Lu sur http://onlinelibrary.wiley.com/doi/10.1 ... avedsearch
Traduction disponible directement en cliquant en bas à droite de ce message sur notre forum
Recent advances in congenital myasthenic syndromes
Kinji Ohno*, Bisei Ohkawara andMikako Ito
Version of Record online: 15 JUL 2016
Congenital myasthenic syndromes (CMS) are heterogeneous disorders caused by germline mutations in genes expressed at the neuromuscular junction.

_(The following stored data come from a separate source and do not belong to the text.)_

-- ==== Sys2Proof/Machine/TileOps.lean ====
section
/-! DEFINITION. Tiles and layers as operations on the state: staging, descriptor lists with their skips, the queues of a core and of a Millefeuille, fused
groups, write-back, and the completion of layers and invocations (R162, R229, R254 to R277, R286 to R291). -/

namespace Sys2Proof.Machine

/-! ### Layers of a running context -/

/-- A buffer of a context's plan. -/
def State.bufferOf (s : State) (c : Nat) (b : U16) : Option BufferEntry := (s.plan (s.ctx c).plan).bind fun p => p.buffers[b.toNat]?

/-- Where a context's reservation starts in its region's buffer: the reservations lie in ascending context number, each aligned to 256 B (R285). -/
def State.rbBase (s : State) (c : Nat) : Nat :=
  let r := (s.ctx c).region
  ((s.ctxNums.filter fun d => decide (d < c) && (s.ctx d).region == r)).foldl (fun a d =>
    match s.plan (s.ctx d).plan with
    | some p => a + alignUp p.rbBytes.toNat 256
    | none => a) 0

/-- The input rows that the stripe's taps reach: lowest and highest, none when no tap row is in range (R271). -/
def windowRows (l : LayerEntry) (inH row0 rows : Nat) : Option (Nat × Nat) :=
  let ys := (List.range rows).flatMap fun y => (List.range l.kh.toNat).filterMap fun i =>
    let p := tapPos (row0 + y) l.sh.toNat l.padT.toNat i l.dh.toNat
    if inside p inH then some p.toNat else none
  match ys with
  | [] => none
  | y :: r => some (r.foldl min y, r.foldl max y)

/-- Where a tile of a layer stands: its first row, its lowest staged row, and the staging half in use. -/
def State.tilePos (s : State) (c : Nat) (l : LayerEntry) (tile : Nat) (half : Bool) : TilePos :=
  let st := tile / max 1 l.b.toNat
  let inH := match s.bufferOf c l.inBuf with | some b => b.h.toNat | none => 0
  let outH := match s.bufferOf c l.outBuf with | some b => b.h.toNat | none => 0
  let r0 := match windowRows l inH (st * l.rows.toNat) (stripeRows l outH st) with | some w => w.1 | none => 0
  let off := match s.bufferOf c l.stage with | some b => if half then b.bytes.toNat / 2 else 0 | none => 0
  let chans := match s.bufferOf c l.inBuf with | some b => b.c.toNat | none => 0
  { row0 := st * l.rows.toNat, r0 := r0, half := off, chans := chans }

/-- The staging of a tile's input window from the region buffer (R264, R271), or from the core's scratchpad in a fused group (R275). -/
def State.stageTile (r i c layer tile : Nat) (s : State) : State :=
  match (s.layersOf c)[layer]? with
  | none => s
  | some l =>
    match s.bufferOf c l.inBuf, s.bufferOf c l.stage, s.bufferOf c l.outBuf with
    | some ib, some sb, some ob =>
      let half := !(s.core r i).half
      let st := tile / max 1 l.b.toNat
      let s := s.updCore r i fun x => { x with half := half }
      match windowRows l ib.h.toNat (st * l.rows.toNat) (stripeRows l ob.h.toNat st) with
      | none => s
      | some (y0, y1) =>
        let (base, src) := if ib.space = 0 then (ib.offset.toNat, (s.coreMem r i).sp) else (s.rbBase c + ib.offset.toNat, (s.regMem r).rb)
        let dst := sb.offset.toNat + (if half then sb.bytes.toNat / 2 else 0)
        let (blocks, row) := rowShape ib
        s.updCoreMem r i fun m =>
          { m with sp := (List.range blocks).foldl (fun sp cb => (range y0 (y1 + 1 - y0)).foldl (fun sp y =>
              sp.writeN (dst + (y - y0) * sb.rowPitch.toNat + cb * sb.cbPitch.toNat)
                (src.readN (base + cb * ib.cbPitch.toNat + y * ib.rowPitch.toNat) row)) sp) m.sp }
    | _, _, _ => s

/-! ### What a pass reads and writes (R158, R229) -/

/-- The bytes of a buffer in its space. -/
def bufRange (b : BufferEntry) : Range := (b.offset.toNat, b.bytes.toNat)

/-- The set that a pass names. -/
def rqOf (p : Plan) (d : PassDesc) : List Byte := (p.rqTable.drop (16 * d.rq.toNat)).take 16

/-- The bytes that a LAST pass writes, and those that a pass reads: its staging buffer, feed program, weight block and scale slice. -/
def passWrites (p : Plan) (d : PassDesc) : List Range :=
  if d.last then [(d.out.toNat, d.n.toNat * outStep (RqSet.parse (rqOf p d)).outFmt)] else []
def passReads (p : Plan) (l : LayerEntry) (d : PassDesc) : List Range :=
  let stage := match p.buffers[l.stage.toNat]? with | some b => [bufRange b] | none => []
  let slice := if d.last then
      [(d.scale.toNat, 0x300 + (if (RqSet.parse (rqOf p d)).asMode = 1 then 2 * cdiv d.n.toNat 16 else 0))]
    else []
  stage ++ (d.feed.toNat, 64) :: (d.wblock.toNat, 2048 * d.wbits.toNat) :: slice

/-- TILE is patched into a descriptor. -/
def patchTile (t : Nat) : Desc → Desc
  | .pass p b => .pass { p with tile := BitVec.ofNat 32 t } b
  | .gau g => .gau { g with tile := BitVec.ofNat 32 t }
  | .vec v => .vec { v with tile := BitVec.ofNat 32 t }

/-- The descriptor list of a layer. -/
def State.listOf (s : State) (c layer : Nat) : List Desc := match s.plan (s.ctx c).plan with | some p => p.descs.getD layer [] | none => []

/-- Weight blocks that one grid channel block of a layer uses: the blocks of the next one follow them in the block table (log entry 28). -/
def blockSpan (ds : List Desc) : Nat :=
  let bs := ds.filterMap fun d => match d with | .pass _ b => some b | _ => none
  match bs with
  | [] => 0
  | b :: r => r.foldl max b + 1 - r.foldl min b

/-- The weight blocks and scale slices of a tile's grid channel block, as scratchpad addresses with their bytes (R200, R269). -/
def State.weightsOf (s : State) (c layer tile : Nat) : List (Nat × List Byte) :=
  match s.plan (s.ctx c).plan, (s.layersOf c)[layer]? with
  | some p, some l =>
    let ds := s.listOf c layer
    let shift := tile % max 1 l.b.toNat * blockSpan ds
    ds.flatMap fun d =>
      match d with
      | .pass q b =>
        match p.weights.blocks[b + shift]? with
        | some w => (q.wblock.toNat, w.data) ::
            (if q.last then [(q.scale.toNat, padTo 256 (w.ws.flatMap fun x => le 2 x.toNat) ++ padTo 512 (w.bias.flatMap fun x => le 4 x.toNat))] else [])
        | none => []
      | _ => []
  | _, _ => []

/-- Weights arrive in a core's scratchpad, which then holds those of the tile's grid channel block (R269). -/
def State.putWeights (r i c layer tile : Nat) (ws : List (Nat × List Byte)) (s : State) : State :=
  let b := match (s.layersOf c)[layer]? with | some l => tile % max 1 l.b.toNat | none => 0
  (s.updCoreMem r i fun m => { m with sp := ws.foldl (fun sp w => sp.writeN w.1 w.2) m.sp }).updCore r i fun x => { x with holding := some (c, layer, b) }

/-- The weight blocks and scale slices of a tile go into a core's scratchpad by unicast, unless it holds them already: each core keeps those of its grid channel
block for the whole layer (R269). -/
def State.loadWeights (r i c layer tile : Nat) (s : State) : State :=
  let b := match (s.layersOf c)[layer]? with | some l => tile % max 1 l.b.toNat | none => 0
  if (s.core r i).holding == some (c, layer, b) then s else s.putWeights r i c layer tile (s.weightsOf c layer tile)

/-- The physical cores of the slots in the MASK of a multicast group that are mapped, with their slots; a fused layer's MASK counts from slot `base` (R255). -/
def State.maskCores (s : State) (r base : Nat) (e : McastEntry) : List (Nat × Nat) :=
  ((List.range 16).filter fun n => e.mask.getLsbD n && (mapGet (s.region r).slotMap (base + n)).valid).map fun n => (n, (mapGet (s.region r).slotMap (base + n)).phys)

/-- Before a layer's first tile its weights are sent to the WMCAST group: each member takes those of its first grid channel block, where they lie in the group's
BUFFER (R255, R269). -/
def State.sendWeights (r c layer base : Nat) (s : State) : State :=
  match s.plan (s.ctx c).plan, (s.layersOf c)[layer]? with
  | some p, some l =>
    match p.mcasts[l.wmcast.toNat]? with
    | some e =>
      match s.bufferOf c e.buffer with
      | some buf =>
        (s.maskCores r base e).foldl (fun (s : State) n =>
          let tile := n.1 % max 1 l.q.toNat
          let ws := s.weightsOf c layer tile
          if ws.all fun w => decide (buf.offset.toNat ≤ w.1) && decide (w.1 + w.2.length ≤ buf.offset.toNat + buf.bytes.toNat) then s.putWeights r n.2 c layer tile ws
          else s) s
      | none => s
    | none => s
  | _, _ => s

/-- The steps of a tile on a core, with the passes skipped counted. -/
def State.tileSteps (s : State) (r i c layer wc tile : Nat) : List TileStep × Nat :=
  match (s.layersOf c)[layer]? with
  | none => ([], 0)
  | some l =>
    let outH := match s.bufferOf c l.outBuf with | some b => b.h.toNat | none => 0
    let st := tile / max 1 l.b.toNat
    let (ds, k) := runList (s.coreMem r i).sp (st * l.rows.toNat) (stripeRows l outH st) (s.listOf c layer)
    let steps := ds.filterMap fun d => match patchTile tile d with
      | .pass p b => some (.pass { desc := p, block := b, ctx := c, tile := tile, layer := layer, wc := wc })
      | .vec v => some (.vec { desc := v, ctx := c, tile := tile, layer := layer, wc := wc })
      | .gau _ => none
    let staged := match s.bufferOf c l.inBuf with | some b => b.space != 2 && l.stage != 0xFFFF | none => false
    ((if staged then [.stage c layer tile] else []) ++ steps, k)

/-! ### Write-back (R264; log entry 29) -/

/-- Where the last descriptor of a tile's list leaves the tile's output in the scratchpad, and the bytes it leaves for one pixel: the 128 columns of a reduction, or a
channel block of the output (R260). -/
def tileOut (ds : List Desc) (m : CoreMem) (b : BufferEntry) : Option (Nat × Nat) :=
  let size := tySize b.type.toNat
  match ds.getLast? with
  | some (.pass p _) => some (p.out.toNat, outStep (RqSet.parse (m.rq.readN (16 * p.rq.toNat) 16)).outFmt)
  | some (.vec v) => some (v.d.toNat, if ds.any fun d => match d with | .pass _ _ => true | _ => false then 128 * size else blockChans b * size)
  | _ => none

/-- The address of element (c, y, x) of a buffer that starts at `base` (R256). -/
def bufferElem (b : BufferEntry) (base c y x : Nat) : Nat :=
  let size := tySize b.type.toNat
  if b.layout = 0 then base + y * b.rowPitch.toNat + (x * b.c.toNat + c) * size
  else blockedAddr base b.rowPitch.toNat b.cbPitch.toNat size c y x

/-- The channels that a tile writes: its own, of those the buffer has, and whether the last of them ends in padding channels (R257). -/
def tileChans (l : LayerEntry) (b : BufferEntry) (tile per : Nat) : Nat × Nat :=
  let c0 := tile % max 1 l.b.toNat * per
  (c0, min per (b.c.toNat - c0))

/-- The padding channels of a tile's pixels in a blocked buffer at `base`: address and bytes of each run. The device writes unspecified values into them (R257). -/
def tilePads (l : LayerEntry) (b : BufferEntry) (base tile per : Nat) : List (Nat × Nat) :=
  let size := max 1 (tySize b.type.toNat)
  let k := if size = 1 then 32 else 16
  let (c0, n) := tileChans l b tile per
  let pad := cdiv b.c.toNat k * k - b.c.toNat
  if b.layout = 0 || pad = 0 || n = 0 || c0 + n ≠ b.c.toNat then []
  else
    let st := tile / max 1 l.b.toNat
    (List.range (stripeRows l b.h.toNat st)).flatMap fun dy => (List.range b.w.toNat).map fun x =>
      (blockedAddr base b.rowPitch.toNat b.cbPitch.toNat size b.c.toNat (st * l.rows.toNat + dy) x, pad * size)

/-- The output bytes of a tile with their element places: channel, row, column. -/
def tileElems (l : LayerEntry) (b : BufferEntry) (tile out pix : Nat) (sp : Mem) : List ((Nat × Nat × Nat) × List Byte) :=
  let size := max 1 (tySize b.type.toNat)
  let st := tile / max 1 l.b.toNat
  let (c0, n) := tileChans l b tile (pix / size)
  (List.range (stripeRows l b.h.toNat st)).flatMap fun dy => (List.range b.w.toNat).flatMap fun x =>
    (List.range n).map fun k =>
      ((c0 + k, st * l.rows.toNat + dy, x), sp.readN (out + (dy * b.w.toNat + x) * pix + k * size) size)

/-- The DRAM buffer of an invocation for a plan buffer in SPACE 2: of the handles the context owns in the pool, the one at the buffer's place among
the plan's buffers of that pool. -/
def State.dramBuffer (s : State) (c : Nat) (n : Nat) (b : BufferEntry) : Option U32 :=
  let pool := b.offset.toNat
  let place := match s.plan (s.ctx c).plan with
    | some p => ((p.buffers.take n).filter fun (x : BufferEntry) => x.space == 2 && x.offset == b.offset).length
    | none => 0
  let mine := s.bpm.bufs.filter fun e => e.2.owner == reqCtx c && !e.2.freed && hPool (BitVec.ofNat 32 e.1) == pool
  (mine[place]?).map fun e => BitVec.ofNat 32 e.1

Mutations have been identified in 24 genes encoding acetylcholine receptor subunits (CHRNA1, CHRNB1, CHRND, CHRNE and CHRNG), skeletal muscle sodium channel (SCN4A), signaling molecules driving acetylcholine receptor subunits clustering (AGRN, LRP4, MUSK and DOK7), synaptic structural proteins (COLQ, LAMB2 and COL13A1), postsynaptic structural proteins (RAPSN and PLEC), presynaptic molecules (CHAT, SYT2), glycosylation enzymes (GFPT1, DPAGT1, ALG2, ALG14 and GMPPB), and other less characterized molecules (PREPL and SCL25A1).
CMS are recessive disorders, except for slow channel CMS and synaptotagmin 2 (SYT2)-CMS. Onsets are largely less than 2 years, but adult-onset is not rare, especially in slow-channel CMS and limb-girdle type CMS caused by glycosylation defects and by DOK7 mutations.
Clinical features include fatigable muscle weakness, amyotrophy and minor facial anomalies. Eye, facial and bulbar muscles are frequently affected, but sparing of these muscles is observed, especially in limb-girdle type CMS.
Serum creatine kinase levels are frequently elevated in slow-channel CMS, glutamine-fructose-6-phosphate aminotransferase 1 (GFPT1)-CMS, and guanosine diphosphate mannose pyrophosphorylase B (GMPPB)-CMS.
Electrophysiological findings supporting compromised neuromuscular signal transmission are a prerequisite for diagnosing CMS. Most CMS patients are likely to be underdiagnosed, and recognition of CMS in undiagnosed muscle weakness and/or amyotrophy is critical for diagnosing CMS.